Он встал, потирая руки, подошел к рабочему столу и стал расспрашивать о приборах: отчасти опять, чтобы перевести разговор, отчасти из искренней любознательности: был и сам человек очень образованный. Имел ученые работы о состоянии турецкого двора, о бардах или первых поэтах древних германцев, о свадебных обрядах у древних жидов, греков, римлян и других народов, о размножении рыбы крошицы, обыкновенно здесь форель называемой, такожде и лососей, – эта еще не была закончена. Был также хороший версмахер и метер дес инскрипционс.[11] Профессор Штелин слушал объяснения, потирал руки от удовольствия, – вот как хорошо работает Михаила Васильевич, – и говорил комплименты.

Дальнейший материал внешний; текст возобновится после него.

theorem execOwTestDone_moves {m} {a s : State} {x1 x2 x3} (hm : Sub 0x200000010000000000e080000000100000001001c0000010000e00330041b0005c00000080003f08000000000200000000000000000000000000201000e000000000000000000c0c0000c000000180000000000025000000100010040020010002200000040000003403f18 m) (h : Moves m a s) : Ends m a (execOwTestDone x1 x2 x3 s) := by
  unfold execOwTestDone
  refine live_moves ?_ ?_
  · assumption
  · intro s1 h2
    refine settleOps_moves hm.up ?_
    refine State.onIf_moves ?_ ?_
    · assumption
    · intro s3 h4
      refine owResult_moves hm.up ?_
      assumption

theorem profileEffect_moves {m} {a s : State} (hm : Sub 0x200000010000000000e080000000100000001001c0000010000e00330041b0005c00000080003f08000000000200000000000000000000000000201000e000000000000000000c0c0000c0000001800000000000250000001000100000200280022000005d8000043413718 m) (h : Moves m a s) : Moves m a (profileEffect s) := by
  unfold profileEffect
  split
  · assumption
  · extract_lets +onlyGivenNames s6
    have h7 : Moves m a s6 := by
      unfold s6
      refine State.put_moves (Can.of hm) ?_
      refine State.put_moves (Can.of hm) ?_
      refine profNow_moves hm.up ?_
      assumption
    clear_value s6
    extract_lets +onlyGivenNames s8
    have h9 : Moves m a s8 := by
      unfold s8
      refine State.logEv_moves hm.up ?_
      refine State.modPwr_moves hm.up ?_ ?_ ?_
      · assumption
      · (intro p; rfl)
      · (intro p; rfl)
    clear_value s8
    extract_lets +onlyGivenNames s10
    have h11 : Moves m a s10 := by
      unfold s10
      refine State.forL_moves ?_ ?_
      · assumption
      · intro v12 s13 h14
        refine convCfg_moves hm.up ?_
        assumption
    clear_value s10
    refine settleOps_moves hm.up ?_
    refine State.forL_moves ?_ ?_
    · assumption
    · intro v15 s16 h17
      refine budgetShow_moves hm.up ?_
      assumption

theorem execProfileChangeEffect_moves {m} {a s : State} (hm : Sub 0x200000010000000000e080000000100000001001c0000010000e00330041b0005c00000080003f08000000000200000000000000000000000000201000e000000000000000000c0c0000c0000001800000000000250000001000100000200280022000005d8000043413718 m) (h : Moves m a s) : Ends m a (execProfileChangeEffect s) := by
  unfold execProfileChangeEffect
  refine live_moves ?_ ?_
  · assumption
  · intro s1 h2
    refine profileEffect_moves hm.up ?_
    assumption

/-! ### Tick -/

theorem tickFaults_moves {m} {a s : State} (hm : Sub 0x200000000000000030e080000000000000000000000000000000000000010000010080041e40000202000000100100fd800000000000006000000000000000000c000080000000f000040000000000000000000000000000000000000000000000000000000000000cf8c08 m) (h : Moves m a s) : Moves m a (tickFaults s) := by
  unfold tickFaults
  extract_lets +onlyGivenNames v1
  clear_value v1
  extract_lets +onlyGivenNames s2
  have h3 : Moves m a s2 := by
    unfold s2
    refine State.onIf_moves ?_ ?_
    · refine deliverAll_moves hm.up ?_
      assumption
    · intro s4 h5
      refine endReplay_moves hm.up ?_
      assumption
  clear_value s2
  refine faultNShow_moves hm.up ?_
  refine safeEnUpdate_moves hm.up ?_
  assumption

theorem tickAon_moves {m} {a s : State} (hm : Sub 0x8000000000000000000000000000000000000000000000000000000000000000000000000000000000000000000000000000000000000000000000000000000000000000000000000000000000000000000000000000000000000000000000000000000000000 m) (h : Moves m a s) : Moves m a (tickAon s) := by
  unfold tickAon
  refine State.onIf_moves ?_ ?_
  · assumption
  · intro s1 h2
    refine aonAdd_moves hm.up ?_
    assumption

theorem tickDue_moves {m} {a s : State} (hm : Sub 0x200000010001000000e080000000100000001001c0000010000e00330041b0005f01800080003f0a0a000000120000fc34000000000000600000201000e002004c00010000000cfc0000c0000001800000000000250000001003700006203b0002200000040000003c7bf58 m) (h : Moves m a s) : Moves m a (tickDue s) := by
  unfold tickDue
  refine bistPhase_moves hm.up ?_
  refine releaseIdle_moves hm.up ?_
  refine settleOps_moves hm.up ?_
  refine shutDischarge_moves hm.up ?_
  refine seqDue_moves hm.up ?_
  assumption

theorem tick_moves {m} {a s : State} (hm : Sub 0x200000010081000030ff80000000100000001001c0000010000e00330041f0005f0180049e403f0a0a000000120100fdb4000000000000600000201000e002004c00018000000cfc0004c0000001800000000000250000001003700006203b0002200000040000043dfbfda m) (h : Moves m a s) : Moves m a (tick s) := by
  unfold tick
  refine Moves.ite (fun _ => ?_) (fun _ => ?_)
  · assumption
  · extract_lets +onlyGivenNames s1
    have h2 : Moves m a s1 := by
      unfold s1
      refine tickFaults_moves hm.up ?_
      refine owlTick_moves hm.up ?_
      refine evFlush_moves hm.up ?_
      refine coreIrqs_moves hm.up ?_
      assumption
    clear_value s1
    extract_lets +onlyGivenNames s3
    have h4 : Moves m a s3 := by
      unfold s3
      refine tickAon_moves hm.up ?_
      refine tickDue_moves hm.up ?_
      assumption
    clear_value s3
    refine cvbTick_moves hm.up ?_
    refine Moves.ts (s := s3) hm.up ?_
    assumption

end Sys2Proof.Machine
end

– Люблю, когда люди имеют интерес к разным музам. Pauciquos aequs amavit Jupiter,[12] – сказал он. – Но вы, Михайла Васильевич, наряду с упражнениями в физике, занимаетесь и высокой литературой, и элоквенцией, и грамматикой, описываете древность российского народа и славные дела наших государей!

– Настоящее мое упражнение: физика, химия, металлургия и прочее к ним относящееся, – сказал угрюмо Ломоносов, впрочем, и тут не оставшийся нечувствительным к похвалам. – А другое это забава. Человек желает успокоения от трудов, иной ищет себе провождения времени картами, шашками, бильярдом и другими забавами. От него я уже давно отказался затем, что нашел в них одну скуку. А до смерти надо мне закончить мои химические труды, в которых я столь много лет упражняюсь. Бесплодно потерять их мне будет несносное мучение.

– Сие будет мучение для всей России, в тот день все музы оделись бы в траур! – подхватил профессор Штелин.

Сами того не замечая, они, обратившись к предметам возвышенным, стали выражаться литературным языком, как и учил Михаила Васильевич; до того говорили больше штилем средним, – не надутым и не подлым. Впрочем, хозяин иногда впадал и в штиль самый подлый: произносил раздраженно такие слова, что профессор Штелин только махал руками, слабо смеялся и повторял:

– Non decet, Михаила Васильевич, non decet.

Просидев с полчаса, он, наконец, перешел к своему делу. Ему поручено было руководить празднествами по случаю предстоящего коронования. Профессор Штелин очень желал привлечь к этому и Ломоносова, с которым, случалось, работал в таких делах и прежде, хоть не всегда вполне гладко.

– Вам памятно, Михаила Васильевич, – сказал он, – что я ведал и коронацией покойной государыни. Завел тогда оперу «Милосердие Титово», сам написал к ней пролог, сам играл при лютне на флейте траверсе, сам учинил план к фейерверку иллюминации, сам писал артикулы в «Ведомости»…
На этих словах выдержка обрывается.